Last night on a boozy zoom call with some friends I did a very poor job of trying to explain how I think about the difference between price and value (and why that difference is important). I’m going to try to use this space to clarify my thoughts on the subject in a way which will hopefully be informative to y’all as well.
I believe that the term “value” can apply to a few distinct concepts:
- Usage value — this is something like the “utility” that I get from using a product or a service
- Financial value — this is the purely monetary value of an asset and generally refers to future expected income streams from owning an asset
The consumption of consumer goods often only have usage value — for example, buying a ticket to go see a movie has no financial value because there’s no future expected returns from that. Owning a financial instrument, like a stock or a bond, often only has financial value in that there’s no additional utility that comes from owning that asset. Something like owning a home has both — both usage value (if you live in that home) and some amount of financial value from a potential future sale of that home or from renting the home out to others.
The financial value of an asset can be tricky to reason about because there are a few different interlocking concepts:
- Financial value
- True future income stream — this is the “true” schedule of future returns from owning the asset.

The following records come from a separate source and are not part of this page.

-- ==== Sys2Proof/Machine/Launches.lean ====
section
/-! DEFINITION. Launches: the handle table (R429, R430), the acceptance of a launch with what it reads (R178, R179, R90, R207,
R208, R165, R436), residency and context boundaries (R22, R65, R439), the mode switch (R66), the start and the completion of
a launch (R431, R136). -/
namespace Sys2Proof.Machine

/-! ## The handle table (R429, R430) -/

/-- The entry of a handle of a function. -/
def State.handleEnt (s : State) (fn h : Nat) : HandleEnt :=
  (s.handles.find? (fun e => e.fn == fn && e.h == h)).getD { fn := fn, h := h, writers := [], readers := [] }

/-- Replace an entry; an entry that nobody uses is not kept. -/
def State.putHandle (s : State) (e : HandleEnt) : State :=
  let rest := s.handles.filter (fun x => !(x.fn == e.fn && x.h == e.h))
  { s with handles := if e.writers.isEmpty && e.readers.isEmpty then rest else e :: rest }

/-- The launches that a new launch with some references waits for (R430), of each reference handle, read and write: every one that
writes the handle and has not completed, and where it writes it, those that read it. -/
def State.handleWaits (s : State) (fn : Nat) (refs : List (Nat × Bool × Bool)) : List Nat :=
  (refs.flatMap (fun r =>
    let e := s.handleEnt fn r.1
    e.writers ++ (if r.2.2 then e.readers else []))).eraseDups

/-- Enter a launch in the handle table. -/
def State.enterHandles (s : State) (fn id : Nat) (refs : List (Nat × Bool × Bool)) : State :=
  refs.foldl (fun s r =>
    let e := s.handleEnt fn r.1
    let e := if r.2.1 && !e.readers.contains id then { e with readers := e.readers ++ [id] } else e
    s.putHandle (if r.2.2 && !e.writers.contains id then { e with writers := id :: e.writers } else e)) s

/-- A launch leaves the handle table (R432). -/
def State.leaveHandles (s : State) (id : Nat) : State :=
  let es := s.handles.map (fun (e : HandleEnt) =>
    { e with writers := e.writers.filter (· != id), readers := e.readers.filter (· != id) })
  { s with handles := es.filter (fun e => !e.writers.isEmpty || !e.readers.isEmpty) }

/-! ## Completion of a launch as its queue sees it (R428, R432) -/

/-- A launch with another that it waited for completed: where that one ran confined to a partition, its writeback may be due
(R431). -/
def Launch.unwait (m : Launch) (l : Launch) (part : Option Nat) : Launch :=
  if m.waits.contains l.id then
    { m with waits := m.waits.filter (· != l.id),
             flush := match part with
               | some p => if m.flush.contains (p, m.asid != l.asid) then m.flush else m.flush ++ [(p, m.asid != l.asid)]
               | none => m.flush }
  else m

/-- A launch completes with a status (R428): it posts its result, or 0, releases its handles, and frees its queue if the queue
waits for its acceptance. -/
def State.postLaunch (s : State) (id status : Nat) : State :=
  match s.launch? id with
  | none => s
  | some l =>
    let part := (s.ctx? l.asid).bind Ctx.confined
    let s := { s with launches := (s.launches.filter (fun (m : Launch) => m.id != id)).map (fun (m : Launch) => m.unwait l part),
                      gangs := s.gangs.filter (fun g => g.1 != id) }
    let s := s.leaveHandles id
    let s := match s.queue? l.q with
      | some x => if x.hold = some (Hold.launch id) then s.putQueue { x with hold := none } else s
      | none => s
    s.completePacket l.q { corr := l.corr, status := status, op := 1, result := if status = 0 then l.result else 0,
                           ctr := if l.hdr.isSome then some l.ctr else none, irq := l.irq, n := l.n }

/-! ## Reads of the command processor -/

/-- For whom the command processor reads: a context, the partition through whose TLB it translates, a launch.
(DEDUCED, log 26.) -/
structure CpWho where
  asid : Nat
  part : Nat
  corr : Word

/-- A fault of the command processor (R37): agent 0xC000. (DEDUCED, log 26; DEDUCED, log 27.) -/
def State.cpFault (s : State) (w : CpWho) (f : XFault) (va : Nat) (acc : Acc) : State :=
  s.engineFault w.asid f (BitVec.ofNat 64 va) acc false w.part 0xC000 w.corr

/-- The place of an access of the command processor, its line to be had. (DEDUCED, log 26.) -/
def State.cpPlace (s : State) (w : CpWho) (va : Nat) (acc : Acc) : Except CirqueStop (State × Loc) :=
  let a := Agent.ctx w.asid
  match s.engineXlate w.part w.asid (BitVec.ofNat 64 va) ⟨acc, false, false⟩ with
  | (.miss, s') => .error (.wait s')
  | (.fault f, s') => .error (.fault (s'.cpFault w f va acc))
  | (.ok l, s') =>
    let s' := s'.fillViews a [l] .normal
    match s'.lineStatus a (acc == .store) l with
    | .ok => .ok (s', l)
    | .lost => .error (.fault (s'.cpFault w { cause := 0x25, sub := 0, level := 3, ent := 0 } va acc))
    | .busy => .error (.wait (s'.askPeerFor (acc == .store) [l]))
    | _ => .error (.wait s')

/-- Read some bytes of one line, as a die-scope acquire load (R178). -/
def State.cpLine (s : State) (w : CpWho) (va n : Nat) : Except CirqueStop (State × List Byte) :=
  match s.cpPlace w va .load with
  | .error e => .error e
  | .ok (s, l) =>
    let a := Agent.ctx w.asid
    if s.poisonIn a l n then
      .error (.fault (s.cpFault w { cause := 0x23, sub := s.poisonCode a l, level := 3, ent := BitVec.ofNat 64 l.lineLoc.pa } va .load))
    else .ok (s.touchFor a [l] .normal false, s.bytesAt a l n)

/-- Read bytes line by line; the first number bounds the lines. (DEDUCED, log 27.) -/
def State.cpBytes (s : State) (w : CpWho) (va n : Nat) : Nat → Except CirqueStop (State × List Byte)
  | 0 => .ok (s, [])
  | f + 1 =>
    if n = 0 then .ok (s, [])
    else
      let k := min n (128 - va % 128)
      match s.cpLine w va k with
      | .error e => .error e
      | .ok (s, bs) => match s.cpBytes w (va + k) (n - k) f with
        | .error e => .error e
        | .ok (s, rest) => .ok (s, bs ++ rest)

/-! ## Descriptors (R178, R179) -/

/-- A descriptor as its 128 bytes give it. -/
def descOf (bs : List Byte) : Desc :=
  let f := fieldAt bs
  let w := fun (o : Nat) => BitVec.ofNat 64 (f o 8)
  { entry := w 0, const := w 8, csize := f 0x10 4, kind := f 0x14 1, mx := bitAt (f 0x15 1) 0, ttrap := bitAt (f 0x15 1) 1,
    prio := f 0x16 1, tmask := BitVec.ofNat 8 (f 0x17 1), gx := f 0x18 4, gy := f 0x1C 2, gz := f 0x1E 2, ng := f 0x20 1,
    vregs := f 0x21 1, sregs := f 0x22 1, aregs := f 0x23 1, lskb := f 0x24 2, tiles := f 0x26 1, fanout := f 0x27 1,
    roles := w 0x28, ctab := w 0x30, stab := w 0x38, nsh := f 0x40 2, gang := f 0x42 2, result := w 0x48 }

/-- Between two numbers, both allowed. -/
def within (lo x hi : Nat) : Bool := lo ≤ x && x ≤ hi

/-- The checks of R179 on a descriptor's fields. -/
def Desc.fieldsOk (d : Desc) : Bool :=
  d.entry.toNat % 2 == 0 && d.const.toNat % 256 == 0 && d.csize ≤ 65536 && d.csize % 4 == 0 && d.kind ≤ 1 && d.prio ≤ 7 &&
  1 ≤ d.gx && 1 ≤ d.gy && 1 ≤ d.gz && within 1 d.ng 32 && within 1 d.vregs 16 && within 2 d.sregs 64 && d.aregs ≤ 32 &&
  d.lskb ≤ 256 && d.tiles ≤ 8 && (d.mx || d.tiles == 0) && (d.kind == 0 || (d.fanout ≤ 4 && 3 ≤ d.sregs && within 1 d.nsh 4096)) &&
  (List.range d.ng).all (fun g => bitsAt d.roles.toNat (2 * g) 2 != 3) && (d.tmask == 0 || d.ctab.toNat % 2048 == 0) &&
  d.gang ≤ 192 && d.result.toNat % 4 == 0

/-- A descriptor before it is read. -/
def Desc.blank : Desc :=
  { entry := 0, const := 0, csize := 0, kind := 0, mx := false, ttrap := false, prio := 0, tmask := 0, gx := 1, gy := 1, gz := 1,
    ng := 1, vregs := 1, sregs := 2, aregs := 0, lskb := 0, tiles := 0, fanout := 0, roles := 0, ctab := 0, stab := 0, nsh := 0,
    gang := 0, result := 0 }

/-- The partitions that a context's launches may use. -/
def Ctx.parts (c : Ctx) : List Nat :=
  match c.confined with
  | some p => [p]
  | none => List.range 8

/-- Whether a gang fits on the clusters that the launch may use when they are empty (R436): it is placed there. That of a ray launch
finds the pools empty too; without a pool only its clusters count, and status 0x14 follows (R208). (DEDUCED, log 84.) -/
def State.gangFits (s : State) (c : Ctx) (l : Launch) : Bool :=
  let pools := c.parts.all (fun p => s.poolCap p c.asid != 0)
  let l := { l with st := .started, nextBlock := 0, desc := if pools then l.desc else { l.desc with kind := 0 } }
  let empty := { s with blocks := [], seqs := [], cmds := [], rays := [], gangs := [], resetting := [], launches := [l],
                        ctxs := [{ c with halt := .running, dtMode := 0 }] }
  l.desc.gang = 0 || (empty.placing l).isPlaced

/-! ## Shader tables (R207, R208) -/

/-- The header of a shader table. -/
def headerOf (bs : List Byte) : RayHeader :=
  let f := fieldAt bs
  let w := fun (o : Nat) => BitVec.ofNat 64 (f o 8)
  { tlas := w 0, inst := w 8, ninst := f 0x10 4, tlim := f 0x14 4, g0 := Vector.ofFn (fun i => BitVec.ofNat 32 (f (0x18 + 4 * i.val) 4)),
    cell := BitVec.ofNat 32 (f 0x24 4), hint := w 0x28, pf := f 0x30 2, lowt := f 0x32 2, lows := f 0x34 2, tot := f 0x38 4,
    tos := f 0x3C 4, acc := w 0x40, aw := f 0x48 4, ah := f 0x4C 4 }

/-- A shader entry. -/
def entryOf (bs : List Byte) : ShaderEntry :=
  { pc := BitVec.ofNat 64 (fieldAt bs 0 8), vregs := fieldAt bs 8 1, fan := fieldAt bs 9 1, kind := fieldAt bs 10 1 }

/-- An FP32 word that is finite. -/
def finiteWord (w : Word) : Bool := !notFinite w

/-- The limits of a header. -/
def RayHeader.ok (h : RayHeader) : Bool :=
  h.tlas.toNat % 4096 == 0 && h.inst.toNat % 64 == 0 && h.ninst ≤ 2 ^ 30 && h.tlim ≤ 2 ^ 24 && h.g0.toList.all finiteWord &&
  within 0x00800000 h.cell.toNat 0x7F7FFFFF && h.hint.toNat % 128 == 0 && within 1 h.tot (2 ^ 24) && within 1 h.tos (2 ^ 24) &&
  h.acc.toNat % 1024 == 0 && (h.acc == 0 || (within 1 h.aw 65536 && within 1 h.ah 65536))

/-- The limits of an entry. -/
def ShaderEntry.ok (e : ShaderEntry) : Bool := e.pc.toNat % 2 == 0 && within 3 e.vregs 16 && e.fan ≤ 4 && e.kind ≤ 2

/-! ## Acceptance -/

/-- What an accepted launch holds for its whole life. -/
structure LaunchData where
  desc : Desc
  tables : List (Option CTable)
  hdr : Option RayHeader
  shaders : List ShaderEntry

/-- The parts of a companding table that the device reads (R89): offset and size. -/
def tableParts : List (Nat × Nat) := [(0, 0x88), (0x100, 0x200), (0x400, 0x400)]

/-- Read the parts of a companding table, zeros in the place of what is reserved. -/
def State.readTable (s : State) (w : CpWho) (va : Nat) (bs : List Byte) : List (Nat × Nat) → Except CirqueStop (State × List Byte)
  | [] => .ok (s, bs)
  | (off, n) :: r => match s.cpBytes w (va + off) n (n / 128 + 2) with
    | .error e => .error e
    | .ok (s, xs) => s.readTable w va (putBytes bs off xs) r

/-- Read the companding tables of a mask from table `j` on (R89, R90): status 0x12 for one that is refused. -/
def State.readTables (s : State) (w : CpWho) (d : Desc) : List Nat → Except CirqueStop (State × Option (List (Option CTable)))
  | [] => .ok (s, some [])
  | j :: js =>
    if !d.tmask.getLsbD j then
      match s.readTables w d js with
      | .error e => .error e
      | .ok (s, r) => .ok (s, r.map (none :: ·))
    else match s.readTable w (d.ctab.toNat + 2048 * j) (List.replicate 2048 0) tableParts with
      | .error e => .error e
      | .ok (s, bs) =>
        let t := tableOf bs
        if !t.accepted then .ok (s, none)
        else match s.readTables w d js with
          | .error e => .error e
          | .ok (s, r) => .ok (s, r.map (some t :: ·))

/-- Read the shader table of a ray launch (R207): status 0x13 for one that is refused, 0x14 where the context has no pool. -/
def State.readShaders (s : State) (w : CpWho) (c : Ctx) (d : Desc) : Except CirqueStop (State × Sum Nat (RayHeader × List ShaderEntry)) :=
  if d.stab.toNat % 128 ≠ 0 then .ok (s, .inl 0x13)
  else match s.cpBytes w d.stab.toNat (128 + 16 * d.nsh) (2 + d.nsh) with
    | .error e => .error e
    | .ok (s, bs) =>
      let h := headerOf bs
      let es := (List.range d.nsh).map (fun i => entryOf (bs.drop (128 + 16 * i)))
      if !(h.ok && es.all ShaderEntry.ok) then .ok (s, .inl 0x13)
      else if c.parts.any (fun p => s.poolCap p c.asid == 0) then .ok (s, .inl 0x14)
      else .ok (s, .inr (h, es))

/-- Read and check everything that a launch names: a status, or what it holds from now on. (DEDUCED, log 84.) -/
def State.readLaunch (s : State) (c : Ctx) (l : Launch) : Except CirqueStop (State × Sum Nat LaunchData) :=
  let w : CpWho := ⟨l.asid, c.confined.getD 0, l.corr⟩
  match s.cpBytes w l.descVa.toNat 128 1 with
  | .error e => .error e
  | .ok (s, bs) =>
    let d := descOf bs
    if !d.fieldsOk || !d.need.fitsEmpty || !s.gangFits c { l with desc := d } || (c.repro && d.kind = 0 && 2 ^ 27 ≤ d.blocks) then
      .ok (s, .inl 0x11)
    else match s.readTables w d (List.range 8) with
      | .error e => .error e
      | .ok (s, none) => .ok (s, .inl 0x12)
      | .ok (s, some ts) =>
        if d.kind = 0 then .ok (s, .inr ⟨d, ts, none, []⟩)
        else match s.readShaders w c d with
          | .error e => .error e
          | .ok (s, .inl st) => .ok (s, .inl st)
          | .ok (s, .inr (h, es)) => .ok (s, .inr ⟨d, ts, some h, es⟩)
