/-- One access (R528): the state, the accesses that it adds, the bytes in hand, and how it ended. (DEDUCED, log 44.) -/
def State.sliceAct (s : State) (id : Nat) (w : SliceWho) (data : List Byte) : SliceAct → State × List SliceAct × List Byte × SliceEnd
  | .store l bs => (s.homeWrite w.agent l bs, [], data, .done)
  | .put va bs own =>
    match s.sliceXlate w va .store own with
    | (.inl e, s') => (s', [], data, e)
    | (.inr l, s') => (s'.homeWrite w.agent l bs, [], data, .done)
  | .lower rcd =>
    match s.sliceXlate w (recField rcd 4) .store true with
    | (.inl e, s') => (s', [], data, e)
    | (.inr l, s') =>
      let j := s'.numAt w.agent l 4
      if j = 0 then (s', [], data, .done)
      else (s'.homeWrite w.agent l (leBytes 4 (j - 1)), if j = 1 then [.pushRec rcd] else [], data, .done)
  | .pushRec rcd =>
    match s.sliceXlate w (recField rcd 0x10) .load true with
    | (.inl e, s') => (s', [], data, e)
    | (.inr l, s') =>
      let qva := BitVec.ofNat 64 (alignedTo 64 (s'.numAt w.agent l 8))
      match s'.sliceXlate w qva .atomic false with
      | (.inl e, s'') => (s'', [], data, e)
      | (.inr ql, s'') =>
        let key := rcd ||| 1
        match (if s''.queueHeld id ql then Bind.wait else s''.dtAsk w.asid (.queue qva.toNat) (fun e => fieldAt e 0 1 == 4 && fieldAt e 16 8 == key.toNat)) with
        | .wait => (s'', [], data, .wait)
        | .mismatch => (s''.dtMismatch w.asid (.queue qva.toNat) (0xD000 + w.slice) w.launch, [], data, .wait)
        | _ => (s''.dtNote w.asid (.queue qva.toNat) (queueEntry false qva.toNat key), (s''.queueDesc w.agent ql).pushActs ql rcd, data, .done)
  | .take va =>
    match s.sliceXlate w va .load false with
    | (.inl e, s') => (s', [], data, e)
    | (.inr l, s') => (s', [], s'.bytesAt w.agent l 64, .done)
  | .move src dst =>
    match s.sliceXlate w src .load false with
    | (.inl e, s') => (s', [], data, e)
    | (.inr a, s') =>
      match s'.sliceXlate w dst .store false with
      | (.inl e, s'') => (s'', [], data, e)
      | (.inr b, s'') => (s''.homeWrite w.agent b (s''.bytesAt w.agent a 64), [], data, .done)
  | .unlink q rcd =>
    match s.sliceXlate w (recField rcd 8) .load true with
    | (.inl e, s') => (s', [], data, e)
    | (.inr l, s') =>
      let n := s'.numAt w.agent l 8
      (s', if n = 0 then [storeField q 0x20 0, storeField q 0x28 0] else [storeField q 0x20 n], data, .done)
  | .regist word rcd slot =>
    match s.lineStatus w.agent true word with
    | .ok =>
      let v := (s.wordAt w.agent word).toNat
      if 2 ≤ bitsAt v 0 2 then
        (s, [.put (recField rcd (0x18 + 4 * slot)) (leBytes 4 (bitsAt v 32 32)) true, .lower rcd], leBytes 4 (bitsAt v 32 32), .done)
      else
        match s.sliceXlate w (recField rcd (0x40 + 8 * slot)) .store true with
        | (.inl e, s') => (s', [], data, e)
        | (.inr l, s') =>
          let s' := (s'.homeWrite w.agent l (leBytes 8 (if bitsAt v 0 2 = 1 then linkOf v else 0))).homeWrite w.agent word
            (leBytes 8 (regWord rcd slot))
          (s'.modCtx w.asid (fun c => { c with conts := c.conts ++ [((w.launch.map (·.id)).getD 0, linkOf (regWord rcd slot))] }),
            [], [], .done)
    | .lost => (s, [], data, .fault { cause := 0x25, sub := 0, level := 3, ent := 0 } rcd.toNat .atomic)
    | _ => (s.askPeerFor true [word], [], data, .wait)
  | .link rcd slot =>
    match s.sliceXlate w (recField rcd (0x40 + 8 * slot)) .load true with
    | (.inl e, s') => (s', [], data, e)
    | (.inr l, s') => (s', [], s'.bytesAt w.agent l 8, .done)

/-- How far a list of accesses came: the state, those left, the bytes in hand, and how it ended. -/
structure SliceRun where
  s : State
  acts : List SliceAct
  data : List Byte
  fin : SliceEnd

/-- Make the accesses of a list one after the other, as far as they go (R528). -/
def State.sliceActs (id : Nat) (w : SliceWho) : Nat → State → List Byte → List SliceAct → SliceRun
  | 0, s, data, acts => ⟨s, acts, data, .wait⟩
  | _ + 1, s, data, [] => ⟨s, [], data, .done⟩
  | f + 1, s, data, a :: r =>
    match s.sliceAct id w data a with
    | (s', more, data', .done) => State.sliceActs id w f s' data' (more ++ r)
    | (s', _, _, e) => ⟨s', a :: r, data, e⟩

/-- The context fault of the slice logic (R37, R528). -/
def State.sliceFault (s : State) (w : SliceWho) (f : XFault) (va : Nat) (acc : Acc) : State :=
  s.engineFault w.asid f (BitVec.ofNat 64 va) acc w.hm (w.slice / 16) (0xD000 + w.slice) w.corr

/-! ## Starting and ending a transaction -/

/-- What starting a transaction gives: accesses and token words, a cause, or a wait. -/
inductive SliceStart where
  | go (s : State) (acts : List SliceAct) (tok : List Word)
  | refuse (c : Cause)
  | empty (tail : Nat)
  | wait
  | mismatch

/-- The token of a `freg` (R173, R475), from the bytes in hand: the value of a word that was resolved, nothing for a registration. -/
def fregToken (data : List Byte) (repro : Bool) : List Word :=
  if data = [] || repro then [0x80000000, 0] else [0x80000001, BitVec.ofNat 32 (leNat data)]

/-- Begin a push of records (R177): all of them or none. A push that the queue refuses is a transaction too, which the dispatch
trace holds (R479). -/
def State.pushStart (s : State) (w : SliceWho) (x : SliceTxn) (recs : List (List Byte)) (bad : Option Word) : SliceStart :=
  match bad with
  | some st => .go s [] [st]
  | none =>
    let q := s.queueDesc w.agent x.place
    match s.dtAsk w.asid (.queue x.va.toNat) (fun e => fieldAt e 0 1 == 4 && fieldAt e 16 8 == x.ikey.toNat) with
    | .wait => .wait
    | .mismatch => .mismatch
    | _ =>
      let s := s.dtNote w.asid (.queue x.va.toNat) (queueEntry false x.va.toNat x.ikey)
      if !q.capOk then .go s [] [0x80000003]
      else if 2 ^ q.caplog < q.count + recs.length then .go s [] [0x80000006]
      else
        .go s
          ((upFrom 0 recs.length).map (fun j => SliceAct.put (q.slotVa (q.tail + j)) (recs.getD j []) false) ++ [storeField x.place 0x18 (q.tail + recs.length)])
          [0x80000000]

/-- Begin a pop (R177, R397). (DEDUCED, log 44.) -/
def State.popStart (s : State) (w : SliceWho) (x : SliceTxn) (bad : Option Word) : SliceStart :=
  match bad with
  | some st => .go s [] [st]
  | none =>
    let q := s.queueDesc w.agent x.place
    if !q.capOk || q.count = 0 then .empty q.tail
    else match s.dtAsk w.asid (.queue x.va.toNat) (fun e => fieldAt e 0 1 == 5 && fieldAt e 16 8 == x.ikey.toNat) with
    | .wait => .wait
    | .mismatch => .mismatch
    | _ =>
      let over_ := if q.ovfh = 0 then [] else
        let r := BitVec.ofNat 64 (alignedTo 64 q.ovfh)
        [.move r (q.slotVa q.tail), storeField x.place 0x18 (q.tail + 1), .unlink x.place r]
      .go (s.dtNote w.asid (.queue x.va.toNat) (queueEntry true x.va.toNat x.ikey))
        ([.take (q.slotVa q.head), storeField x.place 0x10 (q.head + 1)] ++ over_) [0x80000000]

/-- Begin an operation (R173, R177). (DEDUCED, log 42.) -/
def State.sliceStart (s : State) (w : SliceWho) (o : Op) (op : SliceOp) (x : SliceTxn) : SliceStart :=
  match op with
  | .freg rcd slot => .go s [.regist x.place rcd slot] []
  | .fres val pc =>
    let old := s.wordAt w.agent x.place
    if 2 ≤ bitsAt old.toNat 0 2 then .refuse { code := 0x19, sub := 0, tval := pc.setWidth 32, slot := o.slot }
    else match s.resolve? w.asid (((s.block? o.gk.block).map (·.launch)).getD 0) x.place val with
      | some s' => .go s' [] [0x80000000]
      | none => .wait
  | .fpoll =>
    let v := (s.wordAt w.agent x.place).toNat
    let st := min (bitsAt v 0 2) 2
    .go s [] [0x80000000 + BitVec.ofNat 32 st, if st = 2 then BitVec.ofNat 32 (bitsAt v 32 32) else 0]
  | .push recs bad => s.pushStart w x recs bad
  | .pop _ bad _ => s.popStart w x bad

/-- Whether a token says that the operation is an acquire (R132, R133). (DEDUCED, log 43.) -/
def sliceAcquires (op : SliceOp) (tok : List Word) : Bool :=
  match op, tok.head? with
  | .freg _ _, some t => t == 0x80000001
  | .fpoll, some t => t == 0x80000002
  | .pop _ _ _, some t => t == 0x80000000
  | _, _ => false

/-- The register writes of a token's words (R387). (DEDUCED, log 42.) -/
def tokenWrites (hm : Bool) (t : Opnd) (ws : List Word) : List RegWrite :=
  ((upFrom 0 ws.length).filterMap (fun k => (opndPlus t k).bind (fun y => (regOf hm y).map (fun r => (⟨r, 0, .s (ws.getD k 0)⟩ : RegWrite)))))

/-- End a transaction (R385, R387, R397): the record into local store, the token, the count, the slot of a pop, and the
acquire. (DEDUCED, log 43.) -/
def State.sliceFinish (s : State) (o : Op) (op : SliceOp) (x : SliceTxn) : State :=
  let x := match op with
    | .freg _ _ => { x with tok := fregToken x.data (s.isRepro (s.asidOf o.gk)) }
    | _ => x
  let s := match op with
    | .pop dst none _ => s.modLocal o.gk (fun m => m.write dst x.data)
    | _ => s
  let f := fun (g : Group) => match op with
    | .freg _ _ => g.ldDone
    | .fpoll => g.ldDone
    | .pop _ _ _ => g
    | _ => g.stDone
  let s := s.giveToken o.gk o.id (tokenWrites x.hm x.t x.tok) f
  let s := s.modGroup o.gk (fun g => g.passIf (fun r => r == .tqPop o.id))
  let s := s.dropOp o.id
  if sliceAcquires op x.tok then
    let core := s.coreOf o.gk
    s.l1Drop (fun l => l.core == core)
  else s

/-- Keep a transaction as far as it came. -/
def State.slicePut (s : State) (o : Op) (op : SliceOp) (x : SliceTxn) : State := s.setOp o.id (.slice op x)

/-- Go on with a transaction that has started. -/
def State.sliceGo (s : State) (w : SliceWho) (o : Op) (op : SliceOp) (x : SliceTxn) : State :=
  let r := State.sliceActs o.id w (2 * x.acts.length + 16) s x.data x.acts
  let x' := { x with acts := r.acts, data := r.data }
  match r.fin with
  | .done => r.s.sliceFinish o op x'
  | .wait => r.s.slicePut o op x'
  | .fault f va acc => (r.s.slicePut o op { x' with stopped := true }).sliceFault w f va acc

/-- Whether a pop's local line is locked by a copy (R68). -/
def State.popLocked (s : State) (o : Op) : SliceOp → Bool
  | .pop dst _ _ => ((s.block? o.gk.block).map (fun b => b.locks.contains (lineOf dst))).getD false
  | _ => false

/-- The scope of a release or an acquire on a place of a kind (R132). -/
def MemKind.scope : MemKind → Scope
  | .peer => .pair
  | .hostCoh => .sys
  | .hostUnc => .sys
  | _ => .die

/-- An operation that is a release (R132, R133). -/
def SliceOp.releases : SliceOp → Bool
  | .fres _ _ => true
  | .push _ _ => true
  | _ => false

/-- Whether an operation may be performed now: none before the group's earlier acquires; a release after the group's earlier work,
at the scope of its word's kind (R132, R133); a pop for a context that runs and a block that is on its core (R397, R463), and to
its end once a record is taken. -/
def State.sliceMay (s : State) (o : Op) (op : SliceOp) (x : SliceTxn) : Bool :=
  !x.stopped && !s.popLocked o op && !(s.before o).any (fun y => y.body.acquires) &&
  (!op.releases || s.released o x.place.kind.scope) &&
  match op with
  | .pop _ _ tail => x.started || (tail.isNone && s.ctxRuns (s.asidOf o.gk) && ((s.block? o.gk.block).map (fun b => b.st == .resident)).getD false)
  | _ => true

This is unknowable except in retrospect.
- An individual’s fundamental valuation — this is the net present value of the assets future expected returns.
- An individual’s belief’s about the future income stream of an asset (i.e., what’s going to happen in the future)
- An individual’s net present value function which will vary depending upon the individual’s belief’s about the future and their risk tolerance (the value of money today vs money tomorrow)
I want to say that there exists a true future income stream of an asset that exists but that it is unknowable, and lots of different individual’s fundamental valuations. Individual’s valuations may differ because they have different beliefs about the future or because they have different discount rates.
One thing that complicates this picture is that to any given individual, there are two different ways that an owner can realize the value of an asset:
- Receiving a stream of income into the future according to the assets true future income stream
- Selling the asset to someone else at the prevailing price
The second point is what can lead to confusion about what the value of a financial asset is — since owners of an asset can always sell the asset at the prevailing price, it can be tempting to say that the price reflects the asset’s value.
When I’m talking about financial assets, I want to define price and value distinctly.
- Price: in financial markets, price reflects the weighted average beliefs of all the individuals in the market about the financial value of the asset
So, price does not impact the financial value of an asset in terms of future income streams, but it can affect the value to an owner of the asset, because if the price is higher than the owner’s individual fundamental valuation, they can (and should!) sell the asset on the market and come out on top.
The point that I want to keep clear is that the price of an asset can move around a lot (e.g., in the stock market) without the underlying value of the asset shifting at all — sometimes they both move together, sometimes the value can change while the price stays the same. But they’re too distinct concepts and hopefully this clarifies how they’re distinct.